(Collected data)
━━━━
/-! ## PNG_SERIALIZE (R197) -/

/-- Settles O20: the two answers of the output check over the serialized store. -/
theorem pngSerializeWritesTheContainer : Obligations.PngSerializeWritesTheContainer := by
  refine ⟨decodeCmd_encode .pngSerialize, fun s => ?_⟩
  rw [← chunksSerialize_eq_flatten]
  refine ⟨fun hlt => ?_, fun hle => ?_⟩
  · rcases exec_pngSerialize_cases s with ⟨_, e⟩ | ⟨h, _⟩
    · exact e
    · exact absurd hlt (Nat.not_lt.2 h)
  · rcases exec_pngSerialize_cases s with ⟨h, _⟩ | ⟨_, e⟩
    · exact absurd h (Nat.not_lt.2 hle)
    · exact ⟨_, e, rfl, writeOutput_obufByte s _⟩

/-! ## PNG_APPEND (R196) -/

/-- Code 0 is no error's (60_exceptions R241). -/
theorem raise_errCode_ne_zero (s : State) (e : CmdError) : (s.raise e).errCode ≠ 0 := by
  rw [raise_errCode]
  cases e.kind <;> decide

section Append
variable {s : State}

theorem exec_pngAppend_of_not_rangeOk (hr : ¬ s.RangeOk) :
    exec .pngAppend s = .next (s.failedWith 9 s.ioff s.ilen 0) := by
  rcases exec_pngAppend_cases s with ⟨_, e⟩ | ⟨_, h, _⟩ | ⟨h, _⟩ | ⟨h, _⟩
  · exact e
  all_goals exact absurd h hr

theorem exec_pngAppend_of_failsAt (hr : s.RangeOk) {i : Nat} (hi : (Tag.unpack s.arg0).FailsAt i) :
    exec .pngAppend s = .next (s.failedWith 1 s.arg0 (BitVec.ofNat 32 i) 0) := by
  rcases exec_pngAppend_cases s with ⟨h, _⟩ | ⟨j, _, hj, e⟩ | ⟨_, h, _⟩ | ⟨_, h, _⟩
  · exact absurd hr h
  · rw [failsAt_unique hi hj]
    exact e
  all_goals exact absurd hi (not_failsAt_of_letters h i)

theorem exec_pngAppend_of_full (hr : s.RangeOk) (ht : (Tag.unpack s.arg0).letters = true)
    (hfull : s.cfg.maxChunks < s.store.length + 1 ∨ s.cfg.storeBytes < payloadBytes s.store + s.ilen.toNat) :
    exec .pngAppend s = .next (s.failedWith 11 (BitVec.ofNat 32 (s.store.length + 1))
      (totalWord (payloadBytes s.store + s.ilen.toNat)) 0) := by
  rcases exec_pngAppend_cases s with ⟨h, _⟩ | ⟨i, _, hi, _⟩ | ⟨_, _, _, e⟩ | ⟨_, _, hn, hb, _⟩
  · exact absurd hr h
  · exact absurd hi (not_failsAt_of_letters ht i)
  · exact e
  · omega

theorem exec_pngAppend_of_fits (hr : s.RangeOk) (ht : (Tag.unpack s.arg0).letters = true)
    (hn : s.store.length + 1 ≤ s.cfg.maxChunks) (hb : payloadBytes s.store + s.ilen.toNat ≤ s.cfg.storeBytes) :
    let c := chunkConstruct s.cfg.crcImpl (Tag.unpack s.arg0) s.input
    exec .pngAppend s = .next ({ s with store := s.store ++ [c] }.producedChunk c).succeed := by
  rcases exec_pngAppend_cases s with ⟨h, _⟩ | ⟨i, _, hi, _⟩ | ⟨_, _, h, _⟩ | ⟨_, _, _, _, e⟩
  · exact absurd hr h
  · exact absurd hi (not_failsAt_of_letters ht i)
  · exact absurd ⟨hn, hb⟩ h
  · exact e

/-- A PNG_APPEND without an error had a tag of letters, and put the derived chunk at the end of STORE. -/
theorem exec_pngAppend_of_errCode_zero {t : State} (h : exec .pngAppend s = .next t) (h0 : t.errCode = 0) :
    let c := chunkConstruct s.cfg.crcImpl (Tag.unpack s.arg0) s.input
    (Tag.unpack s.arg0).letters = true ∧ t = ({ s with store := s.store ++ [c] }.producedChunk c).succeed := by
  rcases exec_pngAppend_cases s with ⟨_, e⟩ | ⟨_, _, _, e⟩ | ⟨_, _, _, e⟩ | ⟨_, ht, _, _, e⟩ <;>
    cases h.symm.trans e
  · exact absurd h0 (raise_errCode_ne_zero s _)
  · exact absurd h0 (raise_errCode_ne_zero s _)
  · exact absurd h0 (raise_errCode_ne_zero s _)
  · exact ⟨ht, rfl⟩

end Append

/-- Settles O21: the four answers of the command; LEN is the payload's length, which is ILEN. -/
theorem pngAppendAddsAtTheEnd : Obligations.PngAppendAddsAtTheEnd := by
  refine ⟨decodeCmd_encode .pngAppend, fun s => ?_⟩
  rw [← payloadBytes_eq_sum]
  refine ⟨exec_pngAppend_of_not_rangeOk, fun _ hr => exec_pngAppend_of_failsAt hr,
    fun hr ht hfull => ⟨_, exec_pngAppend_of_full hr ht hfull, totalWord_of_lt⟩, fun hr ht hn hb => ?_⟩
  rw [exec_pngAppend_of_fits hr ht hn hb]
  simp [State.completed, State.succeed, State.producedChunk, chunkConstruct]

/-! ## PNG_REMOVE (R199) -/

section Remove
variable {s : State}

theorem exec_pngRemove_of_not_length (h : s.tlen ≠ 4) :
    exec .pngRemove s = .next (s.failedWith 1 s.arg0 0xFFFFFFFF 0) := by
  rcases exec_pngRemove_cases s with ⟨_, e⟩ | ⟨_, h4, _⟩ | ⟨h4, _⟩ | ⟨_, h4, _⟩
  · exact e
  all_goals exact absurd h4 h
━━━━
Reproduce, with no other lines, the one containing "cases h.symm.trans e" and all lines after it through the end of the data above.

▶ [RESPONSE TO THIS TASK]:
    cases h.symm.trans e
  · exact absurd h0 (raise_errCode_ne_zero s _)
  · exact absurd h0 (raise_errCode_ne_zero s _)
  · exact absurd h0 (raise_errCode_ne_zero s _)
  · exact ⟨ht, rfl⟩

end Append

/-- Settles O21: the four answers of the command; LEN is the payload's length, which is ILEN. -/
theorem pngAppendAddsAtTheEnd : Obligations.PngAppendAddsAtTheEnd := by
  refine ⟨decodeCmd_encode .pngAppend, fun s => ?_⟩
  rw [← payloadBytes_eq_sum]
  refine ⟨exec_pngAppend_of_not_rangeOk, fun _ hr => exec_pngAppend_of_failsAt hr,
    fun hr ht hfull => ⟨_, exec_pngAppend_of_full hr ht hfull, totalWord_of_lt⟩, fun hr ht hn hb => ?_⟩
  rw [exec_pngAppend_of_fits hr ht hn hb]
  simp [State.completed, State.succeed, State.producedChunk, chunkConstruct]

/-! ## PNG_REMOVE (R199) -/

section Remove
variable {s : State}

theorem exec_pngRemove_of_not_length (h : s.tlen ≠ 4) :
    exec .pngRemove s = .next (s.failedWith 1 s.arg0 0xFFFFFFFF 0) := by
  rcases exec_pngRemove_cases s with ⟨_, e⟩ | ⟨_, h4, _⟩ | ⟨h4, _⟩ | ⟨_, h4, _⟩
  · exact e
  all_goals exact absurd h4 h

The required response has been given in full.